◆ Task data
/-- The parts of the state a command may change; every other part stays as it is. `.registerRead` and the
other accesses name the parts that a register of the map may stand for. -/
def touches : Instr → List Zone
  | .por _ _ =>
    [.free, .part, .hif, .auth, .dma, .grn, .mem, .cmp, .pho, .hdg, .lpl, .link, .pxh, .rail, .pwr,
     .thm, .rve, .yok, .bel, .eth, .mgt, .boot, .aux, .crcu, .gpio, .tst, .running, .nextSer,
     .maskQ, .jobs, .kernels, .marchCmd, .saved]
  | .sysReset | .pgCoreLoss | .testenChange _ | .jtagInstructionUpdate _ =>
    [.out, .hif, .dma, .grn, .cmp, .pho, .hdg, .lpl, .link, .pxh, .rail, .pwr, .thm, .rve, .yok,
     .bel, .eth, .mgt, .boot, .aux, .crcu, .gpio, .tst, .running, .maskQ, .jobs, .kernels,
     .marchCmd, .saved]
  | .pgSramLossInSleep | .grnRegLockSet | .eccRewrite _ | .rowRepairComplete => [.grn]
  | .coreReset | .lockstepMismatch | .watchdogExpiry =>
    [.hif, .dma, .pwr, .thm, .rve, .eth, .mgt, .running, .maskQ]
  | .firmwareReturnToService =>
    [.free, .out, .part, .hif, .grn, .mem, .cmp, .pho, .lpl, .link, .pxh, .rail, .pwr, .rve, .yok,
     .bel, .eth, .mgt, .boot, .tst, .running, .maskQ, .jobs, .kernels, .marchCmd]
  | .firmwareRestartTimeout => [.free, .out, .pwr, .rve, .boot]
  | .perstNChange _ =>
    [.free, .hif, .dma, .grn, .mem, .cmp, .lpl, .pwr, .rve, .yok, .eth, .mgt, .boot, .tst, .running,
     .maskQ, .jobs]
  | .pcieFlr | .pcieD3hot | .pcieLinkDown =>
    [.free, .hif, .dma, .grn, .mem, .cmp, .lpl, .rve, .yok, .eth, .mgt, .boot, .tst, .running,
     .maskQ, .jobs]
  | .pcieLinkUp _ _ | .reg64LowWrite _ _ | .hifLockAuthLock | .hifLockRingLock | .hifCntClearDrop
  | .hifCntClearDenied | .ringSqEnable _ | .ringCqEnable _ => [.hif]
  | .pcieAerError _ _ | .ringCqDisable _ | .cqFullWaitTimeout _ => [.hif, .rve]
  | .bar0UnmappedAccess _ _ | .bar0BadWidthAccess _ _ _ => [.out, .rve]
  | .registerWrite _ _ =>
    [.out, .hif, .auth, .dma, .grn, .cmp, .pho, .hdg, .lpl, .link, .pxh, .rail, .pwr, .thm, .rve,
     .yok, .bel, .eth, .mgt, .crcu, .gpio, .tst]
  | .reg64LowRead _ | .hifKickSq _ | .hifKickCq _ | .ringDoorbellPoll _ | .completionWrite _
  | .msixCoalesceTimeout _ => [.out, .hif]
  | .reg64HighRead _ | .yokePeriodicMessage _ => [.out]
  | .reg64HighWrite _ _ => [.hif, .rve, .crcu]
  | .hifAuthWrite _ _ => [.hif, .auth]
  | .ringSqDisable _ => [.hif, .rve, .eth, .mgt]
  | .dmaCntClearStarve => [.dma]
  | .cmpCntClearLate | .geoCntClearParity | .geoCntClearOverstep => [.cmp]
  | .phoCntClearSubst => [.pho]
  | .hdgCommitCrcWrite _ | .commissionNLow => [.hdg, .rve]
  | .hdgCntClearSafe | .hdgCntClearCount | .testPulseStart _ | .testPulseSample _ _
  | .disconnectTestStart _ | .disconnectFeedbackLow _ | .disconnectOpenTimeout
  | .disconnectTestRetry | .stagedBlockTimeout | .safeInHigh _ => [.hdg]
  | .lplCntClearTe | .lplCntClearSync | .lplCntClearLate | .lplCntClearRepeats | .syncLockTimeout =>
    [.lpl]
  | .xlpCntClearEvents | .xlpCntClearErr | .xlkCntClearCtl | .xlkCntClearLat | .xlkCntClearCnt =>
    [.link]
  | .pxhCntClearFlags | .pxhCntClearEvents => [.pxh]
  | .railCntClearFaults | .railComparatorTrip _ | .railRestartCountClear _ => [.rail]
  | .pwrCntClearCount | .xtal32Switch | .xtal32Loss => [.pwr]
  | .thmCntClearCount | .throttleStep _ | .throttleHoldExpiry _ | .calMaxTimer | .calStep _ =>
    [.thm]
  | .rveInjKeyWrite _ | .rveLockSet | .dieBridgeTransferFail _ | .reeveRecovery _ _
  | .reeveHeartbeatLoss | .injKeyExpiry | .reeveHeartbeatRestored => [.rve]
  | .yokCntClearCount | .yokCntClearCheck | .yokeQuietTime | .yokeRailMsg _ | .yokeHandoverMsg _
  | .leaderLatchTimeout | .yokeSecondaryClaimTimeout | .coverBitExpiry => [.yok]
  | .belTimeNsRead | .pulseEdge _ | .pulseEnd _ => [.out, .bel]
  | .belCntClearCount | .belRebase | .frcWrap => [.bel]
  | .ethCntClearPtp | .ethCntClearTx | .ethCntClearRx | .datagramReply _ | .ethLinkUp _
  | .ethLaunchEligible _ _ | .ptpMessageTransmitTimer _ _ => [.eth]
  | .crcuCfgWrite _ _ | .crcuDataWrite _ _ _ => [.crcu]
  | .crcuCtxWrite _ _ => [.rve, .crcu]
  | .gpioDataWrite _ => [.gpio]
  | .tstCntClearCount => [.tst]
  | .bar2Read _ _ _ | .bar2Write _ _ _ => [.free, .out, .hif, .grn, .mem, .rve, .yok]
  | .producerIndexReadDone _ _ | .ringEntryFetched _ _ | .cqConsumerPoll _ _ => [.out, .hif, .rve]
  | .staleEntryReread _ _ => [.out, .hif, .rve, .eth, .mgt]
  | .commandStart | .startupCommand =>
    [.free, .out, .hif, .dma, .grn, .mem, .cmp, .pho, .hdg, .lpl, .link, .pxh, .rail, .pwr, .thm,
     .rve, .yok, .bel, .eth, .mgt, .boot, .tst, .running, .nextSer, .maskQ, .jobs, .kernels,
     .marchCmd, .saved]
  | .nop _ _ | .layerPresent _ _ | .maskUpdate _ _ | .timingSet _ _ | .tileMapSet _ _
  | .fadeSet _ _ | .fluxBudgetSet _ _ | .auxWrite _ _ =>
    [.hif, .lpl, .rve, .yok, .eth, .mgt, .running, .nextSer, .maskQ]
  | .layerSet _ _ =>
    [.free, .out, .hif, .dma, .grn, .cmp, .hdg, .lpl, .rve, .yok, .eth, .mgt, .running, .nextSer,
     .maskQ, .jobs]
  | .symbolLoad _ _ =>
    [.free, .out, .hif, .dma, .cmp, .hdg, .lpl, .rve, .yok, .eth, .mgt, .running, .nextSer, .maskQ,
     .jobs]
  | .coefLoad _ _ =>
    [.hif, .cmp, .lpl, .rve, .yok, .eth, .mgt, .running, .nextSer, .maskQ, .kernels]
  | .calLoad _ _ =>
    [.free, .out, .hif, .dma, .pho, .hdg, .lpl, .rve, .yok, .eth, .mgt, .running, .nextSer, .maskQ,
     .jobs]
  | .telemetryRead _ _ =>
    [.free, .out, .hif, .dma, .grn, .hdg, .lpl, .rve, .yok, .eth, .mgt, .running, .nextSer, .maskQ,
     .jobs]
  | .healthSet _ _ => [.hif, .lpl, .pxh, .rve, .yok, .eth, .mgt, .running, .nextSer, .maskQ]
  | .railSet _ _ => [.hif, .lpl, .rail, .rve, .yok, .eth, .mgt, .tst, .running, .nextSer, .maskQ]
  | .powerRequest _ _ =>
    [.free, .out, .hif, .grn, .cmp, .lpl, .link, .pxh, .rail, .pwr, .thm, .rve, .yok, .bel, .eth,
     .mgt, .boot, .tst, .running, .nextSer, .maskQ, .jobs, .saved]
  | .lowPowerPowerdown =>
    [.free, .out, .hif, .dma, .grn, .mem, .cmp, .pho, .hdg, .lpl, .link, .pxh, .rail, .pwr, .thm,
     .rve, .yok, .bel, .eth, .mgt, .boot, .aux, .crcu, .gpio, .tst, .running, .maskQ, .jobs,
     .kernels, .marchCmd, .saved]
  | .thermalSet _ _ =>
    [.out, .hif, .hdg, .lpl, .link, .rail, .thm, .rve, .yok, .eth, .mgt, .tst, .running, .nextSer,
     .maskQ]
  | .calRun _ _ => [.hif, .thm, .rve, .yok, .eth, .mgt, .running, .nextSer, .maskQ]
  | .timeSchedule _ _ => [.hif, .lpl, .rve, .yok, .bel, .eth, .mgt, .running, .nextSer, .maskQ]
  | .timeSet _ _ | .pulseSet _ _ =>
    [.out, .hif, .lpl, .rve, .yok, .bel, .eth, .mgt, .running, .nextSer, .maskQ]
  | .safetyCommit _ _ =>
    [.free, .out, .hif, .dma, .hdg, .rve, .yok, .eth, .mgt, .running, .nextSer, .maskQ, .jobs]
  | .safeTest _ _ =>
    [.out, .hif, .hdg, .lpl, .link, .rve, .yok, .eth, .mgt, .running, .nextSer, .maskQ]
  | .fwStage _ _ =>
    [.free, .out, .hif, .dma, .hdg, .rve, .yok, .eth, .mgt, .boot, .running, .nextSer, .maskQ,
     .jobs]
  | .fwActivate _ _ =>
    [.hif, .dma, .lpl, .pwr, .thm, .rve, .yok, .eth, .mgt, .running, .nextSer, .maskQ]
  | .faultAck _ _ => [.hif, .hdg, .lpl, .rve, .yok, .eth, .mgt, .running, .nextSer, .maskQ]
  | .faultRead _ _ =>
    [.free, .out, .hif, .dma, .hdg, .lpl, .rve, .yok, .eth, .mgt, .running, .nextSer, .maskQ, .jobs]
  | .diagInject _ _ => [.hif, .rve, .yok, .eth, .mgt, .running, .nextSer, .maskQ]
  | .testRun _ _ =>
    [.free, .out, .hif, .dma, .grn, .hdg, .rve, .yok, .bel, .eth, .mgt, .tst, .running, .nextSer,
     .maskQ, .jobs]
  | .marchRun _ _ => [.hif, .grn, .rve, .yok, .eth, .mgt, .running, .nextSer, .maskQ, .marchCmd]
  | .yokeSwitch _ _ => [.out, .hif, .lpl, .rve, .yok, .eth, .mgt, .running, .nextSer, .maskQ]
  | .commandDatagramReceived _ _ => [.hif, .rve, .eth]
  | .bulkDatagramReceived _ _ => [.free, .hif, .grn, .mem, .rve, .yok, .eth]
  | .arpRequestReceived _ _ | .icmpEchoReceived _ _ | .delayExchangeMessageReceived _ _ _ _
  | .managementMessageReceived _ _ => [.rve, .eth]
  | .ethLinkDown _ | .announceReceived _ _ _ | .syncReceiptTimeout | .announceReceiptTimeout =>
    [.out, .hif, .rve, .bel, .eth]
  | .ethFrameTransmit _ => [.free, .out, .eth]
  | .syncReceived _ _ _ | .followUpReceived _ _ _ => [.free, .out, .hif, .rve, .bel, .eth]
  | .alarmFire _ | .wakePinEvent _ | .wakeSafeInEvent | .wakePcieSquelch | .i2cTransaction _
  | .i2cLowPowerTransaction _ | .nightwatchVisit _ _ _ =>
    [.free, .out, .hif, .grn, .cmp, .lpl, .link, .pxh, .rail, .pwr, .rve, .yok, .bel, .eth, .mgt,
     .boot, .tst, .running, .maskQ, .jobs, .saved]
  | .latchPoint _ _ | .wakeL0Placement =>
    [.free, .out, .hif, .dma, .cmp, .pho, .hdg, .lpl, .link, .pxh, .rail, .pwr, .thm, .rve, .yok,
     .eth, .mgt, .boot, .aux, .tst, .running, .maskQ]
  | .vbiEnd =>
    [.free, .out, .hif, .dma, .grn, .cmp, .pho, .lpl, .link, .pxh, .thm, .rve, .yok, .eth, .mgt,
     .running, .maskQ]
  | .compositionComplete | .hostLineUnderrun _ _ => [.free, .grn, .cmp, .lpl, .rve]
  | .pixSend _ _ =>
    [.free, .out, .hif, .grn, .lpl, .link, .rve, .yok, .eth, .mgt, .tst, .running, .maskQ]
  | .coefParityFailure _ _ => [.cmp, .lpl, .rve]
  | .freezeStall | .echoWindowExpiry | .laneFbkTimeout _ | .safeInRequest _ | .testPulseEnd _
  | .disconnectReleaseCheck _ | .safeFbUnexpectedOpen _ | .hedgeHeartbeatLoss | .yokeSigMsg _ =>
    [.out, .hif, .hdg, .lpl, .link, .rail, .rve, .yok, .eth, .mgt, .tst, .running, .maskQ]
  | .syncInEdge | .syncInMissing => [.lpl, .rve]
  | .teInEdge => [.hdg, .lpl]
  | .teSequenceReceived _ _ _ _ _ => [.out, .hdg, .lpl, .link, .pxh, .rve, .yok]
  | .nakReceived _ _ _ => [.link, .rve, .yok]
  | .rdrReceived _ _ _ | .laneStateTimeout _ =>
    [.free, .out, .hif, .lpl, .link, .pxh, .thm, .rve, .yok, .eth, .mgt, .tst, .running, .maskQ]
  | .telStatusReceived _ _ _ =>
    [.out, .hif, .hdg, .lpl, .link, .pxh, .rail, .thm, .rve, .yok, .eth, .mgt, .tst, .running,
     .maskQ]
  | .telPixelReceived _ _ _ _ => [.pho, .link, .pxh, .rve, .yok]
  | .tileSerialResetDone _ => [.free, .grn, .mem, .pxh, .rve, .yok]
  | .slotIncludeTimeout _ | .laneCommaLock _ | .enumerateHelloRepeat _ => [.out, .link, .yok]
  | .slotSilentTimeout _ | .laneLossOfSignal _ | .laneErrorBurst _ _ | .laneNewAlignment _
  | .laneErrorWindow _ _ => [.out, .lpl, .link, .pxh, .rve, .yok]
  | .controlRequestRetry _ =>
    [.out, .hif, .lpl, .link, .pxh, .rve, .yok, .eth, .mgt, .running, .maskQ]
  | .laneSignalDetect _ | .laneSlowRetrain _ | .railGoodLaneRestart _ =>
    [.out, .lpl, .link, .pxh, .yok]
  | .laneTrainingSetReceived _ _ _ _ _ _ =>
    [.out, .hif, .lpl, .link, .pxh, .rve, .yok, .eth, .mgt, .tst, .running, .maskQ]
  | .enumerateSlotTimeout _ => [.out, .hif, .link, .rve, .yok, .eth, .mgt, .tst, .running, .maskQ]
  | .checkPatternEnd _ _ | .checkReportTimeout _ =>
    [.free, .out, .hif, .link, .pxh, .thm, .rve, .yok, .eth, .mgt, .tst, .running, .maskQ]
  | .healthWriteback _ => [.free, .out, .grn, .mem, .pho, .pxh, .rve, .yok]
  | .healthRecountDone => [.free, .grn, .pxh, .rve]
  | .planeCopyComplete => [.free, .grn, .mem, .pho, .rve, .yok]
  | .dmaChannelFreed => [.free, .out, .dma, .hdg, .jobs]
  | .dmaDescriptorFetched _ _ _ | .dmaTimeout _ _ => [.free, .out, .dma, .grn, .cmp, .lpl, .rve]
  | .dmaPacedRequest _ => [.free, .dma, .grn, .cmp, .lpl, .rve]
  | .dmaBeatComplete _ _ => [.free, .out, .dma, .grn, .mem, .cmp, .lpl, .pxh, .rve, .yok, .jobs]
  | .dmaChainDone _ =>
    [.free, .out, .hif, .grn, .mem, .cmp, .hdg, .lpl, .pxh, .rve, .yok, .eth, .mgt, .boot, .tst,
     .running, .maskQ, .jobs]
  | .granaryInitDone _ => [.free, .out, .hif, .grn, .mem, .lpl, .pwr, .rve, .yok]
  | .scrubWordRead _ _ => [.free, .grn, .rve]
  | .marchStripeDone _ =>
    [.hif, .grn, .mem, .lpl, .rve, .yok, .eth, .mgt, .running, .maskQ, .marchCmd]
  | .retentionReleaseDone => [.free, .out, .hif, .grn, .mem, .pwr, .rve, .yok]
  | .powerupDisconnectTest _ =>
    [.free, .hif, .hdg, .lpl, .rail, .pwr, .rve, .yok, .eth, .mgt, .tst, .running, .maskQ]
  | .hedgeSelfFault _ | .hedgeCrcScan _ _ | .yokeHolderCheck _ | .yokeHelloMsg _
  | .yokeExcludeMsg _ | .yokeHandoverRelease =>
    [.hif, .hdg, .lpl, .link, .rail, .rve, .yok, .eth, .mgt, .tst, .running, .maskQ]
  | .hedgePowerUp =>
    [.out, .hif, .pho, .hdg, .lpl, .link, .rail, .pwr, .rve, .yok, .eth, .mgt, .tst, .running,
     .maskQ]
  | .commissionNHigh => [.out, .hdg, .pwr, .bel]
  | .clockDeviation _ =>
    [.hif, .hdg, .lpl, .link, .rail, .pwr, .rve, .yok, .eth, .mgt, .tst, .running, .maskQ]
  | .dieBridgeLoss | .dieBridgeRestored =>
    [.out, .hif, .hdg, .lpl, .link, .rail, .pwr, .thm, .rve, .yok, .eth, .mgt, .tst, .running,
     .maskQ]
  | .railSwitchingCycle _ _ _ | .yokeClaimSample _ =>
    [.free, .hif, .lpl, .rail, .rve, .yok, .eth, .mgt, .tst, .running, .maskQ]
  | .railShortFault _ | .railOvervoltageFault _ | .railSenseFault _ | .railOvercurrentTimeout _
  | .railUndervoltageTimeout _ | .railSoftStartTimeout _ | .railPgood _ | .railSoftStopEnd _
  | .railSeqDelayExpiry _ | .railRestartTimeout _ | .yokeTripMsg | .yokeTripRelease =>
    [.hif, .lpl, .rail, .rve, .yok, .eth, .mgt, .tst, .running, .maskQ]
  | .sensorSample _ _ | .tileTempStale _ =>
    [.out, .hif, .hdg, .lpl, .link, .rail, .thm, .rve, .yok, .eth, .mgt, .tst, .running, .maskQ]
  | .reeveEvent => [.free, .out, .hif, .lpl, .rve, .yok, .eth, .mgt, .running, .maskQ]
  | .i2cDoorbell => [.rve, .mgt]
  | .pgCoreRise => [.free, .out, .grn, .pwr, .rve, .bel]
  | .pllLock _ => [.free, .out, .lpl, .link, .pxh, .pwr, .yok, .bel]
  | .wakeImageRestore _ =>
    [.free, .out, .hif, .auth, .dma, .grn, .cmp, .pho, .hdg, .lpl, .link, .pxh, .rail, .pwr, .thm,
     .rve, .yok, .bel, .eth, .mgt, .boot, .aux, .crcu, .gpio, .tst, .running, .maskQ, .jobs,
     .kernels, .marchCmd, .saved]
  | .wakeStepTimeout _ =>
    [.hif, .dma, .grn, .mem, .cmp, .pho, .hdg, .lpl, .link, .pxh, .rail, .pwr, .thm, .rve, .yok,
     .bel, .eth, .mgt, .boot, .aux, .crcu, .gpio, .tst, .running, .maskQ, .jobs, .kernels,
     .marchCmd, .saved]
  | .wakeRetry => [.free, .out, .grn, .pwr, .rve, .bel, .saved]
  | .bootImageLoaded _ =>
    [.free, .out, .hif, .auth, .dma, .grn, .mem, .cmp, .pho, .hdg, .lpl, .link, .pxh, .rail, .pwr,
     .thm, .rve, .yok, .bel, .eth, .mgt, .boot, .aux, .crcu, .gpio, .tst, .running, .maskQ, .jobs,
     .kernels, .marchCmd, .saved]
  | .flashLoadRecordDone _ => [.free, .out, .grn, .mem, .pwr, .rve, .yok, .boot]
  | .commissioningRecordWriteDone _ => [.free, .out, .rve, .boot]
  | .auxFrameShift _ => [.out, .aux]
  | .auxShiftEnd _ _ _ => [.out, .rve, .aux]
  | .yokeLatchMsg _ | .yokeAlignTimeout =>
    [.out, .hif, .cmp, .pho, .lpl, .link, .pxh, .pwr, .rve, .yok, .eth, .mgt, .aux, .running,
     .maskQ]
  | .yokeSharedMsg _ => [.free, .grn, .mem, .rve, .yok]
  | .yokeCopyBlock _ _ => [.grn, .mem, .yok]
  | .yokeSnapshot _ =>
    [.hif, .cmp, .pho, .lpl, .rail, .rve, .yok, .eth, .mgt, .aux, .tst, .running, .nextSer, .maskQ]
  | .partnerLoss => [.rve, .yok]
  | .yokeReturnTimer => [.out, .yok]
  | .sysRstNRelease => [.out, .pwr, .bel]
  | .loopbackPatternEnd _ _ => [.out, .lpl, .link, .pxh, .yok, .tst]
  | .ethLoopFrameReturned _ _ | .ethLoopFrameTimeout =>
    [.free, .out, .hif, .dma, .hdg, .rve, .eth, .mgt, .tst, .running, .maskQ, .jobs]
  | .analogueDomainReady =>
    [.hif, .lpl, .rail, .pwr, .rve, .yok, .eth, .mgt, .tst, .running, .maskQ]
  | .pgSramRise => [.out, .pwr]
  | .fwStageFlashDone _ _ _ => [.out, .hif, .lpl, .rve, .yok, .eth, .mgt, .boot, .running, .maskQ]
  | .yokeCopyPassEnd => [.free, .out, .grn, .rve, .yok]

◆ Exercise goal
For every line of the material above that contains the word "other", show the line.

◆ Task response
/-- The parts of the state a command may change; every other part stays as it is. `.registerRead` and the
other accesses name the parts that a register of the map may stand for. -/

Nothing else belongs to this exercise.